AS TERRAS DE MINHA MÃE

 

 

            Estava lendo um texto de Robertson aqui do Recanto em que ele fala das sementes de trigo ou de arroz, mas tão bonita leitura que foi entrando lembrança das terras da minha mãe.

            As terras da minha mãe não tinham sementes pra começar. Um dia ela avisou à família que comprara uma fazenda. O marido e os cinco filhos não acreditaram. Ela não deu nenhum sinal de aborrecimento por ter sido ignorada e nem meu pai e meus irmãos também não acharam nada demais a reação da família, que no mínimo seria indelicada. Eu estava em faculdade, soube depois.

            Muito antes, quando eu era criança a minha mãe sempre tinha um pedaço de terra. Morava em casa alugada com quintal. Neste quintal ela fazia maravilhas, aliás, ela sempre fazia só maravilhas. Antes de ter quintal ela alugou um terreno fora da cidade e, em todos os domingos íamos a pé passeando juntos pela estrada de terra até o local. Ela, mandona determinava e todos iam prazerosamente, espalhando poeira com os pés, cada um alegre falando alguma coisa, pois a natureza dos pastos ladeando o caminho favorecia a alegria e a fala. Havia uma passagem em que a estrada tinha uma ligeira elevação e árvores se entrecruzavam vindas dos dois lados da estrada, estradinha de roça, e a galharia era cheia de teias de aranha, e passar debaixo daquilo dava um medo que todos passavam bem depressa. Eu e meu irmão menor tínhamos o terror de antes de passar e a alegria de depois de passar, então aquilo virava uma aventura. Era sinal também que já estávamos quase chegando ao sítio. Entrar ali era uma das maiores alegrias da vida. Cada um ia fazer alguma coisa.

            Minha mãe se paramentava toda para ir cuidar das abelhas.

            Eu voava para a casinha que lá havia e meu lugar predileto era a cozinha de chão de terra batido, onde surgiu o meu primeiro desejo de       o-que-eu-seria-quando-crescesse. Tratava-se de um chão de terra que as pessoas respingavam água para varrer o pó e, com este processo, o chão ia ficando lisinho, gostoso de pisar descalça. O meu sonho era que ia ser “varredora de chão batido”. Esse sonhar era uma delícia, era o máximo sonhar com isso. Enquanto sonhava eu varria o mesmo chão com vassoura de capim, parecida com as das feiticeiras das historinhas, até minha mãe chamar para nos dar na boca nacos de favos de mel... Delícia das delícias! A volta pra casa era igualmente divertido.

            Quando teve quintal ela criou galinhas Legorn, uma raça branca e poedeira.
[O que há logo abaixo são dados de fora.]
-- ==== Sys2Proof/Machine/AMem.lean ====
section
/-! DEFINITION. A's memory accesses (R121 to R129): issue, the places that an access takes in the memory order (R256, R257), delivery, full/empty
operations, PROBE with its fault ring (R298, R299), and the lines of a stash (R231, R261, R275). -/

namespace Sys2Proof.Machine

/-! The range scoreboard (R235). -/

/-- An effective address as the scoreboard compares it: scratchpad addresses by core and offset, global ones by virtual address. -/
def State.scoreAddr (s : State) (c ea : Nat) : Nat :=
  match s.spadOf c ea with
  | some (d, f) => 2 ^ 60 + spadKey d f
  | none => ea

/-- Whether n bytes from an address overlap a range. -/
def Range.overlaps (r : Range) (a n : Nat) : Bool := r.lo < a + n && a < r.hi

/-- An engine of a core. -/
def CoreSt.engine (k : CoreSt) : Engine → EngineSt
  | .copy => k.copyE
  | .sluice => k.sluiceE
  | .confluence => k.confE
  | .gather => k.gathE
  | .chain => k.chainE

/-- The engine commands of a core in flight. -/
def CoreSt.engCmds (k : CoreSt) : List EngCmd :=
  [k.copyE, k.sluiceE, k.confE, k.gathE, k.chainE].flatMap (fun e => e.active ++ e.queue)

/-- Whether an access of n bytes stalls on the scoreboard: a load on write ranges, a store on every range (R235). -/
def State.scoreBusy (s : State) (c ea n : Nat) (store : Bool) : Bool :=
  let a := s.scoreAddr c ea
  (s.core c).engCmds.any (fun m => m.entry && (m.writes ++ (if store then m.reads else [])).any (·.overlaps a n))

/-! The stash. -/

/-- Whether the page of a global address is stashable for a core that has a stash (R231). -/
def State.stashable (s : State) (c ea : Nat) : Bool :=
  (s.core c).stashUnits != 0 && regionOf ea == .global &&
    (match s.coreLeaf c ea with
     | .ok l => l.stash
     | .error _ => false)

/-- The lines of a stash, the most recent first, with room made for one more: the least recently used is replaced where it is full (R231). -/
def stashRoom (cap : Nat) (l : List StashLine) : List StashLine := l.take (cap - 1)

/-- The home basin of a physical address (R229). -/
def homeOf (pa : Nat) : Nat :=
  let f := fun (i : Nat) => pa / 2 ^ (7 * i) % 2 ^ 7
  ([2, 3, 4, 5, 6].foldl (fun (b i : Nat) => b ^^^ f i) (f 1)) ^^^ (pa / 2 ^ 49 % 8)

/-- The line of 128 bytes at a key is marked uncorrectable (R122, R335). -/
def State.markLine (s : State) (key : Nat) : State := { s with poison := s.poison.filter (· != key / 128) ++ [key / 128] }

/-- A line of a stash is written back: one that is dirty and marked leaves its mark at its home (R232). -/
def State.leaveMark (s : State) (c : Nat) (x : StashLine) : State :=
  if x.dirty && x.marked then
    match s.keyOf c (x.line * 128) true with
    | .ok key => s.markLine key
    | .error _ => s
  else s

/-- A core gives up a line of its stash (R232). -/
def State.dropLine (s : State) (c : Nat) (x : StashLine) : State :=
  (s.leaveMark c x).modCore c (fun k => { k with stash := k.stash.filter (fun y => y.line != x.line) })

/-- Every dirty line of a core's stash is written back (R232): the lines stay, clean. -/
def State.writeBack (s : State) (c : Nat) : State :=
  ((s.core c).stash.foldl (fun s x => s.leaveMark c x) s).modCore c (fun k => { k with stash := k.stash.map (fun x => { x with dirty := false }) })

/-- A core touches a line of its stash: a line that is there becomes the most recent; one that is not is requested of its home (R231). A line that
makes room goes even where it still waits for its reply: the accesses that wait for it then have their values from the home, as every access
has (R231; log entry 15). -/
def State.stashTouch (s : State) (c line : Nat) : State :=
  let k := s.core c
  match k.stash.find? (fun x => x.line == line) with
  | some x => s.setCore c { k with stash := x :: k.stash.filter (fun y => y.line != line) }
  | none =>
    let x : StashLine := { line := line, waiting := true, tag := s.nextTag, dirty := false, marked := false, recalled := false, owes := [] }
    let room := stashRoom (k.stashUnits * 128) k.stash
    let s := (k.stash.drop (k.stashUnits * 128 - 1)).foldl (fun s y => (s.leaveMark c y).answer c (.line y.line)) s
    (s.request c (.line line)).setCore c { k with stash := x :: room }

/-- Touches the stash lines of n bytes, where their page is stashable. -/
def State.stashUse (s : State) (c ea n : Nat) : State :=
  if s.stashable c ea then (List.range ((ea + n - 1) / 128 - ea / 128 + 1)).foldl (fun s i => s.stashTouch c (ea / 128 + i)) s else s

/-- Whether an access of core c goes over the network by itself: to another core's scratchpad, or to a global address whose line is no matter of
the stash. -/
def State.travels (s : State) (c ea : Nat) : Bool :=
  match regionOf ea with
  | .global => !s.stashable c ea
  | _ => (s.spadOf c ea).elim false (fun p => p.1 != c)

/-- Whether the stash line of a byte is marked uncorrectable (R232). -/
def CoreSt.stashMarked (k : CoreSt) (ea : Nat) : Bool := k.stash.any (fun x => x.line == ea / 128 && x.marked)

/-- Whether an access to a byte waits for the reply of its stash line (R275). -/
def CoreSt.stashWaits (k : CoreSt) (ea : Nat) : Bool := k.stash.any (fun x => x.line == ea / 128 && x.waiting)

/-- A store makes the stash line of its byte dirty. -/
def CoreSt.stashDirty (k : CoreSt) (ea : Nat) : CoreSt :=
  { k with stash := k.stash.map (fun x => if x.line == ea / 128 then { x with dirty := true } else x) }

/-! Issue. -/

/-- Reserves the destination of a load (R75, R99, R108): a register with no other load, room in a queue. -/
def reserveDst (k : CoreSt) (d : BitVec 6) (bytes : Nat) : Try (LoadDst × CoreSt) :=
  let n := d.toNat
  if n < 16 then
    let p := physA k.a n
    (if k.aBusy p then .error .stall else .ok (.reg (BitVec.ofNat 4 p), k))
  else if n = 34 then .ok (.discard, k)
  else
    let cnt := if bytes = 8 then 2 else 1
    (if k.axRoom (n - 35) cnt then .ok (.queue (BitVec.ofNat 2 (n - 35)), k.axPush (n - 35) (List.replicate cnt none)) else .error .stall)

/-- Reads the data of a store (R75, R121): ST64 takes two entries of an xa queue, the low half first. -/
def storeData (k : CoreSt) (d : BitVec 6) (bytes : Nat) : Try (Dword × CoreSt) := do
  let (lo, k) ← readA k d
  if bytes = 8 ∧ (d.toNat = 32 ∨ d.toNat = 33) then
    let (hi, k) ← readA k d
    .ok (hi.setWidth 32 ++ lo.setWidth 32, k)
  else .ok (lo, k)

/-- The effective address of a load or a store (R121). -/
def effAddr (s : State) (base : Dword) (imm : BitVec 8) : Dword := BitVec.ofInt 64 (base.toInt + simm s.cx.mods imm)

/-- Puts an access into A's order once its first byte passes the checks of R122: its counter has room, the scoreboard lets it pass. -/
def State.placeAccess (s : State) (op : AccessOp) (ea : Dword) : Try State := do
  let c := s.cx.core
  let k := s.cxCore
  need ((if op.writes then k.stores else k.loads) != 255 && !s.scoreBusy c ea.toNat op.size op.writes)
  let _ ← s.keyOf c ea.toNat op.writes
  let s := (s.cacheLeaf c ea.toNat).stashUse c ea.toNat op.size
  let s := if s.travels c ea.toNat then s.request c (.access k.nextId) else s
  .ok ((s.modCx (fun k =>
    { k with
      loads := if op.writes then k.loads else k.loads + 1
      stores := if op.writes then k.stores + 1 else k.stores
      aq := k.aq ++ [{ id := k.nextId, op := op, ea := ea, sig := s.cx.mods.sig, done := 0, got := [] }]
      nextId := k.nextId + 1 })).deferSig)

/-- A load (R121). -/
def loadOf (bytes : Nat) (signed : Bool) (d a : BitVec 6) (imm : BitVec 8) (s : State) : Res :=
  issue s (aFaults d [a] ++ chainFaults s) (fun s => do
    let (base, k) ← readA s.cxCore a
    let (dst, k) ← reserveDst k d bytes
    (s.setCore s.cx.core k).placeAccess (.load bytes signed dst) (effAddr s base imm))

/-- A store (R121). -/
def storeOf (bytes : Nat) (d a : BitVec 6) (imm : BitVec 8) (s : State) : Res :=
  issue s (fault? (!aSrcOk d || !aSrcOk a) .operand ++ chainFaults s) (fun s => do
    let (base, k) ← readA s.cxCore a
    let (data, k) ← storeData k d bytes
    (s.setCore s.cx.core k).placeAccess (.store bytes data) (effAddr s base imm))

/-- LDZ8 (R121). -/
def execLdz8 (d a : BitVec 6) (imm : BitVec 8) (s : State) : Res := loadOf 1 false d a imm s

/-- LDS8 (R121). -/
def execLds8 (d a : BitVec 6) (imm : BitVec 8) (s : State) : Res := loadOf 1 true d a imm s

/-- LDZ16 (R121). -/
def execLdz16 (d a : BitVec 6) (imm : BitVec 8) (s : State) : Res := loadOf 2 false d a imm s

/-- LDS16 (R121). -/
def execLds16 (d a : BitVec 6) (imm : BitVec 8) (s : State) : Res := loadOf 2 true d a imm s

/-- LD32 (R121). -/
def execLd32 (d a : BitVec 6) (imm : BitVec 8) (s : State) : Res := loadOf 4 false d a imm s

/-- LD64 (R121). -/
def execLd64 (d a : BitVec 6) (imm : BitVec 8) (s : State) : Res := loadOf 8 false d a imm s

/-- ST8 (R121). -/
def execSt8 (d a : BitVec 6) (imm : BitVec 8) (s : State) : Res := storeOf 1 d a imm s

/-- ST16 (R121). -/
def execSt16 (d a : BitVec 6) (imm : BitVec 8) (s : State) : Res := storeOf 2 d a imm s

/-- ST32 (R121). -/
def execSt32 (d a : BitVec 6) (imm : BitVec 8) (s : State) : Res := storeOf 4 d a imm s

/-- ST64 (R121). -/
def execSt64 (d a : BitVec 6) (imm : BitVec 8) (s : State) : Res := storeOf 8 d a imm s

/-- The faults of a row transfer (R125). -/
def rowFaults (s : State) (r : RowOp) : List IllCause :=
  fault? (!aRegOk r.index || !aRegOk r.base) .operand ++ xferFaults s.cxCore.demand r.desc ++ chainFaults s

/-- The address of a row transfer (R125): not a multiple of 256 raises ILL with cause 14. -/
def rowAddr (k : CoreSt) (r : RowOp) : Try Dword := do
  let (b, k) ← readA k r.base
  let (i, _) ← readA k r.index
  illIf ((b + i).toNat % 256 != 0) .otherUse
  .ok (b + i)

/-- LDROW (R125, R126): its row is busy until all 256 bytes have landed. -/
def execLdrow (r : RowOp) (s : State) : Res :=
  issue s (rowFaults s r) (fun s => do
    let ea ← rowAddr s.cxCore r
    let row := xferRow s.cxCore r.desc
    need (!s.cxCore.rowBusy row)
    let id := s.cxCore.nextId
    (s.modCx (·.setBusy row id)).placeAccess (.loadRow row) ea)

/-- STROW (R125, R126): it waits while its row is busy, and reads it whole at issue. -/
def execStrow (r : RowOp) (s : State) : Res :=
  issue s (rowFaults s r) (fun s => do
    let ea ← rowAddr s.cxCore r
    let row := xferRow s.cxCore r.desc
    need (!s.cxCore.rowBusy row)
    s.placeAccess (.storeRow (s.cxCore.row row)) ea)

/-! Performance. -/

/-- The entries of an ax queue that are reserved take their values, the first `n` of those reserved being of older loads (R75). -/
def fillReserved : Nat → List (Option Word) → List Word → List (Option Word)
  | 0, none :: r, v :: vs => some v :: fillReserved 0 r vs
  | n + 1, none :: r, vs => none :: fillReserved n r vs
  | n, some x :: r, vs => some x :: fillReserved n r vs
  | _, l, _ => l

/-- How many entries of an ax queue the accesses of A before one have reserved. -/
def CoreSt.reservedBefore (k : CoreSt) (id : Nat) (q : BitVec 2) : Nat :=
  ((k.aq.takeWhile (fun b => b.id != id)).map (fun b =>
    match b.op with
    | .load n _ (.queue p) => if p = q then (if n = 8 then 2 else 1) else 0
    | _ => 0)).sum

/-- Delivers the bytes of the load with a number (R97, R121), into a queue in the entries that it has reserved (R75). -/
def CoreSt.deliver (k : CoreSt) (id bytes : Nat) (signed : Bool) (dst : LoadDst) (bs : List Byte) : CoreSt :=
  let v := natOfBytes bs
  let x : Dword :=
    if signed && 2 ^ (8 * bytes - 1) ≤ v then BitVec.ofInt 64 ((v : Int) - (2 ^ (8 * bytes) : Nat)) else BitVec.ofNat 64 v
  match dst with
  | .reg i => k.setA i.toNat x
  | .discard => k
  | .queue q =>
    let vs := if bytes = 8 then [x.setWidth 32, x.extractLsb' 32 32] else [x.setWidth 32]
    { k with ax := k.ax.set q.toNat (fillReserved (k.reservedBefore id q) (k.ax.get q.toFin) vs) q.isLt }

/-- Signals a token that an access carries, if it can (R39). -/
def CoreSt.signalOpt? (k : CoreSt) (t : Option (BitVec 4)) : Option CoreSt :=
  match t with
  | none => some k
  | some t => k.signal? t

/-- The completion of an access that is performed: delivery, the counter, and then the signal, which A owes where its counter is full (R39, R62). -/
def CoreSt.finishAccess (k : CoreSt) (a : Access) : CoreSt :=
  let k := match a.op with
    | .load b sg dst => { k.deliver a.id b sg dst a.got with loads := k.loads - 1 }
    | .loadRow row => { (k.setRow row (rowOfBytes a.got)).clearBusy row a.id with loads := k.loads - 1 }
    | _ => { k with stores := k.stores - 1 }
  { k with aq := k.aq.filter (fun b => b.id != a.id) }.signalOwe .a a.sig.toList

/-- The bytes that a store writes. -/
def AccessOp.bytes : AccessOp → List Byte
  | .store b d => bytesOfNat b d.toNat
  | .storeRow r => bytesOfRow r
  | _ => []

/-- An access that is performed completes. -/
def State.completeAccess (s : State) (c : Nat) (a : Access) : State := (s.modCore c (fun k => k.finishAccess a)).answer c (.access a.id)

/-- A store of bytes at a key, with its logical time; the stash line of its address is dirty. -/
def State.storeAt (s : State) (c key : Nat) (bs : List Byte) (ea : Nat) : State :=
  ((s.storeTime c key).write key bs).modCore c (fun k => k.stashDirty ea)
Encarregados de pegar os ovos era eu e meu irmão, função também deliciosa catando os ovos quentinhos nos ninhos e juntando na cestinha com cuidado.

            Não satisfeita com o quintal ela cobiçou um terreno baldio e grande ao lado da nossa casa. Conversou com o dono e passou a tomar conta do lugar. E havia ao fundo uma cerca viva de amoreiras. Ela começou, então, a criar bicho-da-seda. Foi uma das coisas mais lindas que já vi. Conseguiu arrumar um espaço coberto, talvez um compartimento com prateleiras para suportar as caixinhas e outra para deixar os galhos de amora colhidos de véspera para no dia seguinte, também eu meu irmão, distribuir as folhinhas em cada caixa para alimentar as lagartas que dão origem aos casulos. E no fazer íamos vendo as coisas acontecerem. Mãe inteligente é algo lindo: ela inventa maravilhas para colorir a imaginação dos filhos e a sua própria também. Quando os casulos iam se formando e quando se fechavam, em fios de seda dourada como ouro, e faiscantes, delicadíssimos, uma magia mais requintada que os melhores filmes atuais com efeitos especiais. Com a vantagem de ser real e experimentado e não visto através as imagens.

            Passaram-se cerca de três anos e minha mãe nos convidou a todos para irem conhecer a casa que ela fizera na Fazenda. Todos se entreolharam não acreditando...

            Mas fomos todos juntos, em vários carros. Meu pai que sempre a amou, começou a querer então a acreditar. E lá chegamos, no alto da serra, um lugar fresco, de ar puro, belas montanhas e céu azul.

            Ela foi a primeira a descer e nos apresentou a casa construída e acabada no melhor local do lugar, desfrutando de um belíssimo panorama de todo o vale; uma casa de pau-a-pique toda acabada, com piso de tábuas corridas enceradas, toda pintada de branco, com oito quartinhos, uma sala comprida, banheiro e uma cozinha grande com fogão de lenha que funciona perfeitamente até hoje.

            Minha mãe nos apresentou: “este é o Catetinho”.

 

Este texto é dedicado à minha Mãe.

E a todas as mães de todos os filhos e filhas que a têm ou que a tiveram.